Hacker News new | ask | show | jobs
by mluggy 2582 days ago
is there a reason why you can't have a deployment/set of pods per client? the article keeps mentioning every solution failed when the whole dataset hit a certain limit.
2 comments

Obvously you can parallelize this problem perfectly per customer, unless you are data mining them, which would remove the congestion.
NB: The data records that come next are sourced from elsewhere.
/-- R245, R277: a reserved trap-vector mode keeps the old mode, the base is written in any case. -/
def Obligations.TrapVectorsWrite : Prop :=
  words [(0x10000305, .csrWriteMtvec), (0x10000105, .csrWriteStvec)] ∧
  ∀ s : State, s.faulted = false →
    (∃ m : Word, exec .csrWriteMtvec s = .next { s with mtvec := m, out := .ok none } ∧
      ∀ n < 64, m.getLsbD n =
        if n < 2 ∧ s.port.wdata.getLsbD 1 = true then s.mtvec.getLsbD n else (data s).getLsbD n) ∧
    (∃ m : Word, exec .csrWriteStvec s = .next { s with stvec := m, out := .ok none } ∧
      ∀ n < 64, m.getLsbD n =
        if n < 2 ∧ s.port.wdata.getLsbD 1 = true then s.stvec.getLsbD n else (data s).getLsbD n)

/-- R251, R255, R257, R267, R281, R285, R287: the plain registers store every bit of wdata[XLEN-1:0]. -/
def Obligations.PlainRegistersWrite : Prop :=
  words [(0x10000340, .csrWriteMscratch), (0x10000342, .csrWriteMcause), (0x10000343, .csrWriteMtval),
    (0x100007A0, .csrWriteTselect), (0x10000140, .csrWriteSscratch), (0x10000142, .csrWriteScause),
    (0x10000143, .csrWriteStval)] ∧
  ∀ s : State, s.faulted = false →
    exec .csrWriteMscratch s = .next { s with mscratch := data s, out := .ok none } ∧
    exec .csrWriteMcause s = .next { s with mcause := data s, out := .ok none } ∧
    exec .csrWriteMtval s = .next { s with mtval := data s, out := .ok none } ∧
    exec .csrWriteTselect s = .next { s with tselect := data s, out := .ok none } ∧
    exec .csrWriteSscratch s = .next { s with sscratch := data s, out := .ok none } ∧
    exec .csrWriteScause s = .next { s with scause := data s, out := .ok none } ∧
    exec .csrWriteStval s = .next { s with stval := data s, out := .ok none }

/-- R289: a 32-bit satp stores anything; a 64-bit one stores a recognized mode, discards the whole write of any other, and
faults if the current privilege has no architecture. -/
def Obligations.SatpWrite : Prop :=
  words [(0x10000180, .csrWriteSatp)] ∧
  ∀ s : State, s.faulted = false →
    (s.params.xlen = .rv32 →
      exec .csrWriteSatp s = .next { s with satp := lo32 s.port.wdata, out := .ok none }) ∧
    (s.params.xlen = .rv64 →
      let mode := (s.port.wdata.extractLsb' 60 4).toNat
      let recognized := mode = 0 ∨ (mode = 8 ∧ archBits s = 2) ∨ (mode = 9 ∧ archBits s = 2 ∧ s.params.haveSv48 = true)
      (archBits s = 0 → exec .csrWriteSatp s = .next { s with faulted := true, out := .fault .invalidArch }) ∧
      (archBits s ≠ 0 → recognized →
        exec .csrWriteSatp s = .next { s with satp := s.port.wdata, out := .ok none }) ∧
      (archBits s ≠ 0 → ¬ recognized → exec .csrWriteSatp s = .next { s with out := .ok none }))

/-- R302: the mstatus a CSR write of sstatus leaves, bit by bit. -/
def Obligations.SstatusWrite : Prop :=
  words [(0x10000100, .csrWriteSstatus)] ∧
  ∀ s : State, s.faulted = false →
    ∃ m : Word, exec .csrWriteSstatus s = .next { s with mstatus := m, out := .ok none } ∧
      ∀ n < 64, m.getLsbD n = mstatusBitAfterSstatus s n

/-- R304, R306, R308, R310: the bits a write of sip, sie, sideleg and sedeleg reaches, all of them delegated ones. -/
def Obligations.DelegatedViewsWrite : Prop :=
  words [(0x10000144, .csrWriteSip), (0x10000104, .csrWriteSie), (0x10000103, .csrWriteSideleg),
    (0x10000102, .csrWriteSedeleg)] ∧
  ∀ s : State, s.faulted = false →
    (∃ m : Word, exec .csrWriteSip s = .next { s with mip := m, out := .ok none } ∧
      ∀ n < 64, m.getLsbD n =
        if s.mideleg.getLsbD n = true ∧ (n = 1 ∨ (n = 0 ∧ hasN s = true ∧ hasU s = true)) then s.port.wdata.getLsbD n
        else s.mip.getLsbD n) ∧
    (∃ m : Word, exec .csrWriteSie s = .next { s with mie := m, out := .ok none } ∧
      ∀ n < 64, m.getLsbD n =
        if s.mideleg.getLsbD n = true ∧ (n ∈ [1, 5, 9] ∨ (n ∈ [0, 4, 8] ∧ hasN s = true ∧ hasU s = true)) then
          s.port.wdata.getLsbD n
        else s.mie.getLsbD n) ∧
    (∃ m : Word, exec .csrWriteSideleg s = .next { s with mideleg := m, out := .ok none } ∧
      ∀ n < 64, m.getLsbD n =
        if n ∈ [1, 5, 9] ∨ (n ∈ [0, 4, 8] ∧ hasN s = true ∧ hasU s = true) then
          s.mideleg.getLsbD n && s.port.wdata.getLsbD n
        else s.mideleg.getLsbD n) ∧
    (∃ m : Word, exec .csrWriteSedeleg s = .next { s with medeleg := m, out := .ok none } ∧
      ∀ n < 64, m.getLsbD n =
        if n < 9 then s.medeleg.getLsbD n && s.port.wdata.getLsbD n else s.medeleg.getLsbD n)

/-- R311: a write of a view leaves every undelegated bit of the machine-level register, and every position outside the
view's writable set. -/
def Obligations.UndelegatedBitsKept : Prop :=
  ∀ s t : State,
    (exec .csrWriteSip s = .next t →
      t.mip &&& ~~~s.mideleg = s.mip &&& ~~~s.mideleg ∧ t.mip &&& ~~~0x003 = s.mip &&& ~~~0x003) ∧
    (exec .csrWriteSie s = .next t →
      t.mie &&& ~~~s.mideleg = s.mie &&& ~~~s.mideleg ∧ t.mie &&& ~~~0x333 = s.mie &&& ~~~0x333) ∧
    (exec .csrWriteSideleg s = .next t →
      t.mideleg &&& ~~~s.mideleg = 0 ∧ t.mideleg &&& ~~~0x333 = s.mideleg &&& ~~~0x333) ∧
    (exec .csrWriteSedeleg s = .next t →
      t.medeleg &&& ~~~s.medeleg = 0 ∧ t.medeleg &&& ~~~0x1FF = s.medeleg &&& ~~~0x1FF)

/-- R312: writing back what a read of sstatus gave changes nothing, where SD is the derived value. -/
def Obligations.SstatusRoundTrip : Prop :=
  ∀ (s r : State) (v : Word), s.faulted = false →
    s.mstatus.getLsbD (s.params.xlen.bits - 1) = dirty s.mstatus →
    exec .csrReadSstatus s = .next r → r.out = .ok (some v) →
    exec .csrWriteSstatus { s with port := { s.port with wdata := v } } =
      .next { s with port := { s.port with wdata := v }, out := .ok none }

/-- R231: every legalizer is idempotent. -/
def Obligations.LegalizersIdempotent : Prop :=
  ∀ (x : Xlen) (caps : Caps) (a : Architecture) (b c : Bool) (nextPc old v : Word),
    legalizeMisa caps nextPc old (legalizeMisa caps nextPc old v) = legalizeMisa caps nextPc old v ∧
    legalizeMstatus x b c old (legalizeMstatus x b c old v) = legalizeMstatus x b c old v ∧
    legalizeMip b old (legalizeMip b old v) = legalizeMip b old v ∧
    legalizeMie b old (legalizeMie b old v) = legalizeMie b old v ∧
    legalizeMideleg (legalizeMideleg v) = legalizeMideleg v ∧
    legalizeMedeleg (legalizeMedeleg v) = legalizeMedeleg v ∧
    legalizeTvec old (legalizeTvec old v) = legalizeTvec old v ∧
    legalizeCounteren ((legalizeCounteren v).setWidth 64) = legalizeCounteren v ∧
    legalizeCountinhibit ((legalizeCountinhibit v).setWidth 64) = legalizeCountinhibit v ∧
    legalizeXepc b caps (legalizeXepc b caps v) = legalizeXepc b caps v ∧
    legalizeSatp64 a b old (legalizeSatp64 a b old v) = legalizeSatp64 a b old v

/-! ### The raw port and the internal port -/

/-- R400: a raw read of each storage register returns the stored value; xepc is not masked. -/
def Obligations.RawReads : Prop :=
  ∀ s : State, s.faulted = false →
    exec (.rawRead 0x300) s = .next { s with out := .ok (some s.mstatus) } ∧
    exec (.rawRead 0x301) s = .next { s with out := .ok (some s.misa) } ∧
    exec (.rawRead 0x302) s = .next { s with out := .ok (some s.medeleg) } ∧
    exec (.rawRead 0x303) s = .next { s with out := .ok (some s.mideleg) } ∧
    exec (.rawRead 0x304) s = .next { s with out := .ok (some s.mie) } ∧
    exec (.rawRead 0x305) s = .next { s with out := .ok (some s.mtvec) } ∧
    exec (.rawRead 0x306) s = .next { s with out := .ok (some (s.mcounteren.setWidth 64)) } ∧
    exec (.rawRead 0x320) s = .next { s with out := .ok (some (s.mcountinhibit.setWidth 64)) } ∧
    exec (.rawRead 0x340) s = .next { s with out := .ok (some s.mscratch) } ∧
    exec (.rawRead 0x341) s = .next { s with out := .ok (some s.mepc) } ∧
    exec (.rawRead 0x342) s = .next { s with out := .ok (some s.mcause) } ∧
    exec (.rawRead 0x343) s = .next { s with out := .ok (some s.mtval) } ∧
    exec (.rawRead 0x344) s = .next { s with out := .ok (some s.mip) } ∧
    exec (.rawRead 0x105) s = .next { s with out := .ok (some s.stvec) } ∧
    exec (.rawRead 0x106) s = .next { s with out := .ok (some (s.scounteren.setWidth 64)) } ∧
    exec (.rawRead 0x140) s = .next { s with out := .ok (some s.sscratch) } ∧
    exec (.rawRead 0x141) s = .next { s with out := .ok (some s.sepc) } ∧
    exec (.rawRead 0x142) s = .next { s with out := .ok (some s.scause) } ∧
    exec (.rawRead 0x143) s = .next { s with out := .ok (some s.stval) } ∧
    exec (.rawRead 0x180) s = .next { s with out := .ok (some s.satp) } ∧
    exec (.rawRead 0x7A0) s = .next { s with out := .ok (some s.tselect) } ∧
    exec (.rawRead 0xF11) s = .next { s with out := .ok (some s.params.mvendorid) } ∧
    exec (.rawRead 0xF12) s = .next { s with out := .ok (some s.params.marchid) } ∧
    exec (.rawRead 0xF13) s = .next { s with out := .ok (some s.params.mimpid) } ∧
    exec (.rawRead 0xF14) s = .next { s with out := .ok (some s.params.mhartid) } ∧
    (s.params.xlen = .rv64 →
      exec (.rawRead 0xB00) s = .next { s with out := .ok (some s.mcycle) } ∧
      exec (.rawRead 0xB02) s = .next { s with out := .ok (some s.minstret) }) ∧
    (s.params.xlen = .rv32 →
      exec (.rawRead 0xB00) s = .next { s with out := .ok (some (lo32 s.mcycle)) } ∧
      exec (.rawRead 0xB02) s = .next { s with out := .ok (some (lo32 s.minstret)) } ∧
      exec (.rawRead 0xB80) s = .next { s with out := .ok (some (hi32 s.mcycle)) } ∧
      exec (.rawRead 0xB82) s = .next { s with out := .ok (some (hi32 s.minstret)) })

/-- R400, R403: which raw accesses are rejected, and with which reason. -/
def Obligations.RawRefusals : Prop :=
  ∀ (s : State) (addr : BitVec 12), s.faulted = false →
    (addr ∉ assignedNumbers s.params.xlen →
      exec (.rawRead addr) s = .next { s with out := .rejected .noSuchCsr } ∧
      exec (.rawWrite addr) s = .next { s with out := .rejected .noSuchCsr }) ∧
    (addr ∈ viewNumbers →
      exec (.rawRead addr) s = .next { s with out := .rejected .notStorage } ∧
      exec (.rawWrite addr) s = .next { s with out := .rejected .notStorage }) ∧
    (addr ∈ readOnlyNumbers → exec (.rawWrite addr) s = .next { s with out := .rejected .readOnly })

/-- R401, R403: a raw write changes the masked bits of RAWMASK and no other; a raw write of misa changes nothing. -/
def Obligations.RawWritesMasked : Prop :=
  ∀ s : State, s.faulted = false →
    let put := fun (old writable : Word) => (old &&& ~~~(mask s &&& writable)) ||| (data s &&& (mask s &&& writable))
    let all : Word := ~~~0
    exec (.rawWrite 0x301) s = .next { s with out := .ok none } ∧
    exec (.rawWrite 0x344) s = .next { s with mip := put s.mip 0xBBB, out := .ok none } ∧
    exec (.rawWrite 0x304) s = .next { s with mie := put s.mie 0xBBB, out := .ok none } ∧
    exec (.rawWrite 0x303) s = .next { s with mideleg := put s.mideleg 0x333, out := .ok none } ∧
    exec (.rawWrite 0x302) s = .next { s with medeleg := put s.medeleg 0xB3FF, out := .ok none } ∧
    exec (.rawWrite 0x305) s = .next { s with mtvec := put s.mtvec all, out := .ok none } ∧
    exec (.rawWrite 0x105) s = .next { s with stvec := put s.stvec all, out := .ok none } ∧
    exec (.rawWrite 0x342) s = .next { s with mcause := put s.mcause all, out := .ok none } ∧
    exec (.rawWrite 0x142) s = .next { s with scause := put s.scause all, out := .ok none } ∧
    exec (.rawWrite 0x343) s = .next { s with mtval := put s.mtval all, out := .ok none } ∧
    exec (.rawWrite 0x143) s = .next { s with stval := put s.stval all, out := .ok none } ∧
    exec (.rawWrite 0x340) s = .next { s with mscratch := put s.mscratch all, out := .ok none } ∧
    exec (.rawWrite 0x140) s = .next { s with sscratch := put s.sscratch all, out := .ok none } ∧
    exec (.rawWrite 0x341) s = .next { s with mepc := put s.mepc all, out := .ok none } ∧
    exec (.rawWrite 0x141) s = .next { s with sepc := put s.sepc all, out := .ok none } ∧
    exec (.rawWrite 0x7A0) s = .next { s with tselect := put s.tselect all, out := .ok none } ∧
    exec (.rawWrite 0x180) s = .next { s with satp := put s.satp all, out := .ok none } ∧
    exec (.rawWrite 0x306) s =
      .next { s with mcounteren := (put (s.mcounteren.setWidth 64) 0x7).setWidth 32, out := .ok none } ∧
    exec (.rawWrite 0x106) s =
      .next { s with scounteren := (put (s.scounteren.setWidth 64) 0x7).setWidth 32, out := .ok none } ∧
    exec (.rawWrite 0x320) s =
      .next { s with mcountinhibit := (put (s.mcountinhibit.setWidth 64) 0x5).setWidth 32, out := .ok none }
A TSDB is in the end a db with a timestamp in each row and some convience functions out of the box.

Naturally it depends on the business use case or product situation, but a lot of XYZ per client architectures fail because some things don't "scale down" enough while others don't "scale up" enough.

Warning: Broad generalizations ahead.

Most successful shard strategies work because each division is hopefully roughly uniform. It's kinda like with binary tress, they work best when balanced. Clients are often more of a long tail, skewed, distribution. You often have tons and tons of small clients where the per-client overhead could be painful, while at the same time your biggest clients might outgrow what you can support in a shard.

To strawman your pods/client, dealing with 1k vs 1mm individual deployments is way different than dealing with a clientId column where the unique elements go from 1k to 1mm. Good indexing might be cheaper. But if you different regulation domains (HIPPA, GDPR, China, etc.) it can be easier to just run whole different data centers.

These balancing acts are what make data infra problems fun to work on.